On the legality of such detention without trial, Branum comments:
"I think there are some illegal elements about how they are running the place, but the general concept is not illegal. You have people there with legitimate medical and psychological issues, but instead of proactively helping them, the military shuffles them off to this replacement [detachment] to be treated like dirt. They are told they have no rights when they do have a right to talk to their commander, to have an attorney, and to talk to Congress. Echo, if run properly, would be a good thing. Not so when people are being warehoused and told repeatedly they have no rights. That is illegal."
As for the military's goal in running Echo Platoon and other similar units at military bases around the country:
"To me it doesn't seem productive. Oftentimes, the military doesn't know what it is doing. There isn't a logical explanation for this. Maybe deterrence is one. Other soldiers see these guys being ill treated and don't want to resist. They also want to break and wear people down so they'll deploy rather than keep resisting. The Army isn't true to its own processes at times. If their goal is to get folks deployable, this isn't the way. You don't want guys with physical or psychological issues to deploy."
In 2008, USA Today revealed that more than 43,000 troops listed as medically unfit had been deployed to Iraq and Afghanistan anyway. A Yardstick of Desperation In a discussion of her group's role in dealing with the legal holding of soldiers, MLTF co-chair Kathleen Gilberd commented:
"Fort Bragg is not an isolated situation. Placement in legal-hold [detachments] where soldiers languish for months is common to all the services. What we're seeing is the command not making up their minds. Their indecision has severe consequences for those with open-ended medical issues because they cannot avail themselves of help until their legal situation is resolved."
Chuck Fager, the director of the Fayetteville Quaker House (the town of Fayetteville adjoins Fort Bragg) claims that the military is primarily focused on "making numbers" for the wars in Afghanistan and Iraq. "Orders from the Pentagon say you have to send X [number of] troops," he points out. "The military does not have them and is constantly looking around for where to get them. One potential pool is the mass of soldiers gone AWOL. Eventually they either go back or get picked up... We are guessing [military officials] think they can persuade a significant number of these AWOL soldiers to deploy to Iraq or Afghanistan. "
The U.S. still maintains more than 130,000 soldiers in Iraq and, by year's end, will have at least 68,000 in Afghanistan, a figure likely to rise in the years to come.
Think of Echo and other platoons like it as grim yardsticks for measuring the desperation in which a military under immense strain is now operating. Looking up at that military from Echo's airless limbo, from a world of soldiers who have fallen through the cracks of a system under great stress, you can see just how devastating America's two ongoing wars have been for the military itself. The walking wounded, the troubled, and the broken are now being pressured to reenter the fray.
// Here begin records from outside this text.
/-- Settles O43: the acceptance of a frame leaves what the messages read, and a Sync whose offset is small goes through the
servo alone. -/
theorem ptpExchangesAreMeasured : Obligations.PtpExchangesAreMeasured := by
  refine ⟨fun s d m he hon hcarried hfrom htwo hst => ?sync,
    fun s d m off he hon hcarried hfrom hone hmech hoff hst hnear hclose => ?oneStep,
    fun s d m off he hon hcarried hfrom hwait hseq hmech hoff hst hnear hclose => ?followUp,
    fun s d m he hon hcarried hfrom hwait => ?noSync,
    fun s d m sum he hon hcarried hfrom hout hseq hsource hport hmech hsum => ?delayResp,
    fun s m he hon hcarried hmech => ?pdelayReq, fun s m he hon hcarried hmech => ?pdelayIgnored,
    fun s m he hon hcarried hanswers htwo => ?pdelayResp, fun s m sum he hon hcarried hanswers hsum => ?pdelayFollow,
    fun s d e a hd hmaster hst henabled hmech hon hptp hdue => ?delayReq, fun s e he hon hptp hmech hdue => ?pdelaySend,
    fun s m he hon htransport => ?dropped, fun s e he hon hptp => ?ignored⟩
  case sync =>
    have hexec := exec_sync_chosen he hon hcarried hfrom
    have hchanges := execSync_changes m s hexec
    have hst' : ((s.arrived m.eth).domain d).st ≠ .holdover := by rwa [State.arrived_domain]
    rw [State.takeSync_notes m hst', htwo, if_pos rfl] at hexec hchanges
    refine ⟨_, hexec, ?_, hchanges⟩
    rw [State.synced, State.setDomain_domain_same, State.arrived_domain, State.rxStamp_arrived, (s.arrived_same _).2.1,
      Domain.synced, htwo]
  case oneStep =>
    have hexec := exec_sync_chosen he hon hcarried hfrom
    have hchanges := execSync_changes m s hexec
    have hst' : ((s.arrived m.eth).domain d).st ≠ .holdover := by rw [State.arrived_domain, hst]; decide
    rw [State.takeSync_notes m hst', hone, if_neg Bool.false_ne_true] at hexec hchanges
    have hmeasured : State.Measured _ (((s.arrived m.eth).synced d m).syncDone d m.eth) d off :=
      State.syncDone_arrived hmech (by rw [State.arrived_domain, State.rxStamp_arrived, hoff]; rfl)
        (by rw [State.arrived_domain]; exact hst) hnear hclose
    refine ⟨_, hexec, hmeasured.offset, hmeasured.locked, hmeasured.bad, hmeasured.big, ?_, hmeasured.slowest,
      hmeasured.fastest, hchanges⟩
    rw [hmeasured.lastSync, State.setDomain_domain_same]
    exact (s.arrived_same m.eth).2.1
  case followUp =>
    have hexec := exec_followUp_chosen he hon hcarried hfrom hwait hseq
    have hchanges := execFollowUp_changes m s hexec
    have hmeasured : State.Measured _ (((s.arrived m.eth).followed d m).syncDone d m.eth) d off :=
      State.syncDone_arrived hmech (by rw [State.arrived_domain, hoff]) (by rw [State.arrived_domain]; exact hst) hnear hclose
    refine ⟨_, hexec, hmeasured.offset, hmeasured.locked, ?_, hmeasured.bad, hmeasured.slowest, hmeasured.fastest, hchanges⟩
    rw [hmeasured.waitFollow, State.setDomain_domain_same]
  case noSync =>
    have hexec := exec_followUp_ignored he hon hcarried hfrom hwait
    refine ⟨_, hexec, ?_, State.ptpIgnored_arrived he, execFollowUp_changes m s hexec⟩
    simp only [State.ptpIgnored_same, State.arrived_same]
  case delayResp =>
    have hexec := exec_delayResp_chosen he hon hcarried hfrom hout hseq hsource hport hmech
    have hchanges := execDelayResp_changes m s hexec
    rw [State.takeDelayResp_delays (sum := sum) (by simp only [State.arrived_domain, hsum])] at hexec hchanges
    refine ⟨_, hexec, ?_, ?_, State.delayed_meanPathDelay .., hchanges⟩
    · rw [State.delayed_domain]
    · rw [State.delayed_domain]
  case pdelayReq =>
    have hexec : exec (.pdelayReq m) s = .next ((s.arrived m.eth).pdelayReq m) :=
      State.onPtp_carried he hon hcarried fun s => s.pdelayReq m
    have hchanges := execPdelayReq_changes m s hexec
    have hpeer : (s.arrived m.eth).reg (K.delayMechanism m.eth) = 1 := by
      rw [s.arrived_reg _ (K.delayMechanism_index _), hmech]
    rw [State.pdelayReq, if_pos hpeer] at hexec hchanges
    refine ⟨_, hexec, ?_, ?_, hchanges⟩
    · rw [(State.sendPtp_sent ..).1, (State.sendPtp_sent ..).1, (s.arrived_same _).1]
    · rw [(State.sendPtp_sent ..).2, (State.sendPtp_sent ..).2, (s.arrived_same _).2.2, State.rxStamp_arrived,
        State.txStamp_arrived, List.append_assoc]
      rfl
  case pdelayIgnored =>
    have hexec : exec (.pdelayReq m) s = .next ((s.arrived m.eth).pdelayReq m) :=
      State.onPtp_carried he hon hcarried fun s => s.pdelayReq m
    have hchanges := execPdelayReq_changes m s hexec
    have hpeer : ¬ (s.arrived m.eth).reg (K.delayMechanism m.eth) = 1 := by
      rw [s.arrived_reg _ (K.delayMechanism_index _), hmech]
      decide
    rw [State.pdelayReq, if_neg hpeer] at hexec hchanges
    refine ⟨_, hexec, ?_, ?_, State.ptpIgnored_arrived he, hchanges⟩
    · simp only [State.ptpIgnored_same, State.arrived_same]
    · simp only [State.ptpIgnored_same, State.arrived_same]
  case pdelayResp =>
    have hexec : exec (.pdelayResp m) s = .next ((s.arrived m.eth).pdelayResp m) :=
      State.onPtp_carried he hon hcarried fun s => s.pdelayResp m
    have hchanges := execPdelayResp_changes m s hexec
    rw [State.pdelayResp_keeps (by rwa [State.answersPd_arrived]) htwo] at hexec hchanges
    refine ⟨_, hexec, ?_, hchanges⟩
    rw [State.setEth_ethPort_same, State.arrived_ethPort, State.rxStamp_arrived]
  case pdelayFollow =>
    have hexec : exec (.pdelayRespFollowUp m) s = .next ((s.arrived m.eth).pdelayFollow m) :=
      State.onPtp_carried he hon hcarried fun s => s.pdelayFollow m
    have hchanges := execPdelayRespFollowUp_changes m s hexec
    rw [State.pdelayFollow_measures (by rwa [State.answersPd_arrived]), State.arrived_ethPort] at hexec hchanges
    have hhalves := State.linkDelay_halves ((s.arrived m.eth).setEth m.eth { s.ethPort m.eth with
      pdT3 := m.origin, pdCorr := (s.ethPort m.eth).pdCorr + m.corr }) m.eth (m.origin - (s.ethPort m.eth).pdT2)
    rw [State.setEth_ethPort_same, ← hsum] at hhalves
    refine ⟨_, hexec, hhalves.1, ?_, hchanges⟩
    rw [hhalves.2]
    exact State.halve_half ..
  case delayReq =>
    have hexec : exec (.delayReqSend d) s = .next (s.delayReq d) := guardUnit_carried (decide_eq_true hd) _ _
    have hchanges := execDelayReqSend_changes d s hexec
    obtain ⟨due, hsends⟩ := State.delayReq_sends hmaster hst henabled hmech hon hptp hdue
    rw [hsends] at hexec hchanges
    have hdomain := State.domain_congr (congrArg Net.dom (State.sendPtp_sent (s.takeFree.2.setDomain d { s.domain d with
      reqSeq := ((s.domain d).reqSeq + 1) % 65536, reqOut := true, t3 := (s.domain d).corr.time (s.txStamp e), reqDue := due })
        e 1 (((s.domain d).reqSeq + 1) % 65536) (s.txStamp e)).1) d
    rw [State.setDomain_domain_same] at hdomain
    refine ⟨_, hexec, by rw [hdomain], by rw [hdomain], by rw [hdomain], ?_, hchanges⟩
    rw [(State.sendPtp_sent ..).2]
    rfl
  case pdelaySend =>
    have hexec : exec (.pdelayReqSend e) s = .next (s.pdelaySend e) := guardUnit_carried (decide_eq_true he) _ _
    have hchanges := execPdelayReqSend_changes e s hexec
    obtain ⟨due, hsends⟩ := State.pdelaySend_sends hmech hon hptp hdue
    rw [hsends] at hexec hchanges
    have hport := State.ethPort_congr (State.sendPtp_sent (s.setEth e { s.ethPort e with
      pdSeq := ((s.ethPort e).pdSeq + 1) % 65536, pdT1 := s.txStamp e, pdWait := true, pdDue := due }) e 2
        (((s.ethPort e).pdSeq + 1) % 65536) (s.txStamp e)).1 e
    rw [State.setEth_ethPort_same] at hport
    refine ⟨_, hexec, by rw [hport], by rw [hport], by rw [hport], ?_, hchanges⟩
    rw [(State.sendPtp_sent ..).2]
    rfl
  case dropped =>
    have hnot : ¬ s.ptpCarried m.eth m.transport = true := by
      rw [State.ptpCarried, beq_false_of_ne htransport, Bool.and_false]
      exact Bool.false_ne_true
    have hexec : exec (.sync m) s = .next (s.frameDrop m.eth) :=
      State.onPtp_dropped he hon hnot fun s =>
        match s.domainsFrom m with
        | [] => s.ptpIgnored m.eth
        | ds => ds.foldl (fun s d => s.takeSync d m) s
    exact ⟨_, hexec, by simp only [State.frameDrop_same], State.frameDrop_dropped he, execSync_changes m s hexec⟩
  case ignored =>
    have hcarried : s.ptpCarried e (s.reg (K.ptpTransport e)) = true := by
      rw [State.ptpCarried, hptp, beq_self_eq_true, Bool.and_true]
    have hexec : exec (.ptpMessageIgnored e) s = .next ((s.arrived e).ptpIgnored e) :=
      State.onPtp_carried he hon hcarried fun s => s.ptpIgnored e
    refine ⟨_, hexec, ?_, ?_, State.ptpIgnored_arrived he, execPtpMessageIgnored_changes e s hexec⟩
    · simp only [State.ptpIgnored_same, State.arrived_same]
    · rw [State.ptpIgnored, State.bump_reg, if_neg (K.ne_of_index (K.framesReceived_index e) (K.ptpMessagesIgnored_index e)),
        State.arrived_received he]
end
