/-- VE.TOPKMERGE (R277, R414). -/
def runTopkmerge (s : State) (q : QOp) : State × Run := done s do
  need (descOk q.desc0 && descOk q.srcA) 0x1F
  need (fmtOk q.desc0 && fmtOk q.srcA) 0x10
  let out := tensorRaw q.desc0
  let a := tensorRaw q.srcA
  need (out.kindOk && a.kindOk) 0x18
  need (out.fmt = .cand && out.layout = 0 && a.fmt = .cand && a.layout = 0) 0x10
  let g := q.param 0
  let k := bitsOf g 24 6 + 1
  let m := bitsOf g 32 7
  let log := g.testBit 40
  need (bitsOf g 41 23 = 0 && bitsOf g 39 1 = 0 && bitsOf g 30 2 = 0 && bitsOf g 0 24 = 0
    && 2 ≤ m && m ≤ 64 && m * k ≤ a.count && k ≤ out.count) 0x19
  s.segsOk q (a.flatSegs (m * k) .read ++ out.flatSegs k .write)
  let cs := (List.range (m * k)).map fun i => Cand.ofWord log (a.code (s.rd q) (i / a.rowLen) (i % a.rowLen))
  let best := Cand.top log k cs
  return best.zipIdx.foldl (fun x p =>
    x.putElem (s.rd q) out (p.2 / out.rowLen) (p.2 % out.rowLen) p.1.word)
    ((({} : Run).flag (Cand.infinities log cs)).flag (Cand.nans log best))

/-! ### Combining (R279) -/

/-- Whether two lists of segments share a byte. -/
def segsMeet (a b : List Seg) : Bool :=
  a.any fun x => b.any fun y => x.addr < y.addr + y.len && y.addr < x.addr + x.len

/-- The extent of the outermost dimension. -/
def Tensor.outer (t : Tensor) : Nat :=
  match t.rank with
  | 1 => t.d0
  | 2 => t.d1
  | 3 => t.d2
  | _ => t.d3

/-- The bytes of elements [lo, lo + n) in flat order. -/
def Tensor.partSegs (t : Tensor) (lo n : Nat) : List Seg :=
  (List.range n).map fun i =>
    let p := t.pos ((lo + i) / t.rowLen) ((lo + i) % t.rowLen)
    runSeg t.fmt p.1 p.2 1 .read

/-- One fold of partials (R226, R279): log-sums for AL32, binary64 additions under ARITH_CTL.INF for AW64. -/
def combineFold (inf : Bool) (dr : Nat → Nat) : List Val → Val → Nat → Flags → Val × Flags
  | [], v, _, f => (v, f)
  | y :: r, v, j, f =>
    match v, y with
    | .log a, .log b =>
      let o := logAdd (fun _ _ _ => dr j) false ⟨0, 0, .no⟩ a b
      combineFold inf dr r (.log o.1) (j + 1) (f.or o.2.flags)
    | a, b =>
      let o := sum64 inf (a.toLin false) (b.toLin false)
      combineFold inf dr r (.lin o.1) (j + 1) (f.or o.2)

/-- VE.COMBINE (R279, R414). -/
def runCombine (s : State) (q : QOp) : State × Run := done s do
  need (descOk q.desc0 && descOk q.srcA) 0x1F
  need (fmtOk q.desc0 && fmtOk q.srcA) 0x10
  let out := tensorRaw q.desc0
  let a := tensorRaw q.srcA
  let f ← needForm a [.log, .double, .int]
  need (out.fmt = a.fmt && !a.hanked && !a.hasScales && !out.hanked) 0x10
  let g := q.param 0
  let m := bitsOf g 32 7
  let ord := bitsOf g 40 24
  let n := a.count / a.outer
  need (bitsOf g 0 32 = 0 && bitsOf g 39 1 = 0 && 2 ≤ m && m ≤ 64 && m = a.outer && out.count = n) 0x19
  need (!segsMeet (out.partSegs 0 n) (a.partSegs n (n * (m - 1)))) 0x19
  needOut q out
  s.segsOk q (a.flatSegs a.count .read ++ out.flatSegs n .write)
  let c ← veOut s q out false
  let ra := laneRead s q false a a.count
  let rs := (List.range n).map fun i =>
    let ps := (List.range m).map fun j => ra.1.getD (j * n + i) (.lin .zero)
    if f = .int then
      ps.tail.foldl (fun (v : Res × Flags) p => match v.1 with
        | .lin x => let o := wrap32 (laneInt (.lin x) + laneInt p) true; (o.1, v.2.or o.2)
        | _ => v) ((ps.headD (.lin .zero)).res, Flags.no)
    else
      let o := combineFold q.modes.inf (fun j => draw16 (s.seedOf q) 0xE4 q.step.toNat (elemCombine q.lspn (ord + j) i))
        ps.tail (ps.headD (.lin .zero)) 0 .no
      (o.1.res, o.2)
  return (writeFlat s q out { c with md := { c.md with rm := .rne } } (rs.map fun r => some r.1)
    ((({} : Run).take ra.2).flag (rs.foldl (fun f r => f.or r.2) .no))).only (.or .invalid .wrap)

/-! ### The quantiser outside the drain (R280 to R283, R417) -/

/-- VE.QZ (R280). -/
def runQz (s : State) (q : QOp) : State × Run := done s do
  need (descOk q.desc0 && descOk q.srcA) 0x1F
  need (fmtOk q.desc0 && fmtOk q.srcA) 0x10
  let out := tensorRaw q.desc0
  let a := tensorRaw q.srcA
  let _ ← needForm a [.log, .single, .double, .int]
  need (out.hanked || out.packed || out.hasScales) 0x18
  need (out.rows = a.rows && out.rowLen = a.rowLen) 0x19
  needOut q out
  s.segsOk q (a.segs a.rows a.rowLen .read ++ out.segs a.rows a.rowLen .write ++ outputSegs out a.rows)
  let c ← veOut s q out a.fmt.narrow
  let ra := laneRows s q false a
  return ra.1.zipIdx.foldl (fun x p => writeRow x (s.rd q) out c p.2 p.1 fun _ => .rne) ra.2

/-- VE.AMAX (R281). -/
def runAmax (s : State) (q : QOp) : State × Run := done s do
  need (descOk q.desc0 && descOk q.srcA) 0x1F
  need (fmtOk q.desc0 && fmtOk q.srcA) 0x10
  let out := tensorRaw q.desc0
  let a := tensorRaw q.srcA
  let _ ← needForm a [.log, .single]
  need (out.kindOk && (recordOf out).isSome) 0x18
  s.segsOk q (a.segs a.rows a.rowLen .read ++ recordSegs out)
  let ra := laneRows s q false a
  return { ra.2 with atoms := recordAtoms (recordOf out) (maxMag ra.1.flatten) a.count 0 0 false }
If Chuck Fager is right, the future is bleak for the members of Echo Platoon who endure deplorable conditions with little idea about whether their future involves charges, trial, deployment, or medical release. It is a painful irony that some of those who volunteered to serve and defend our nation are now left particularly defenseless and vulnerable as a direct consequence of its ill advised foreign adventures.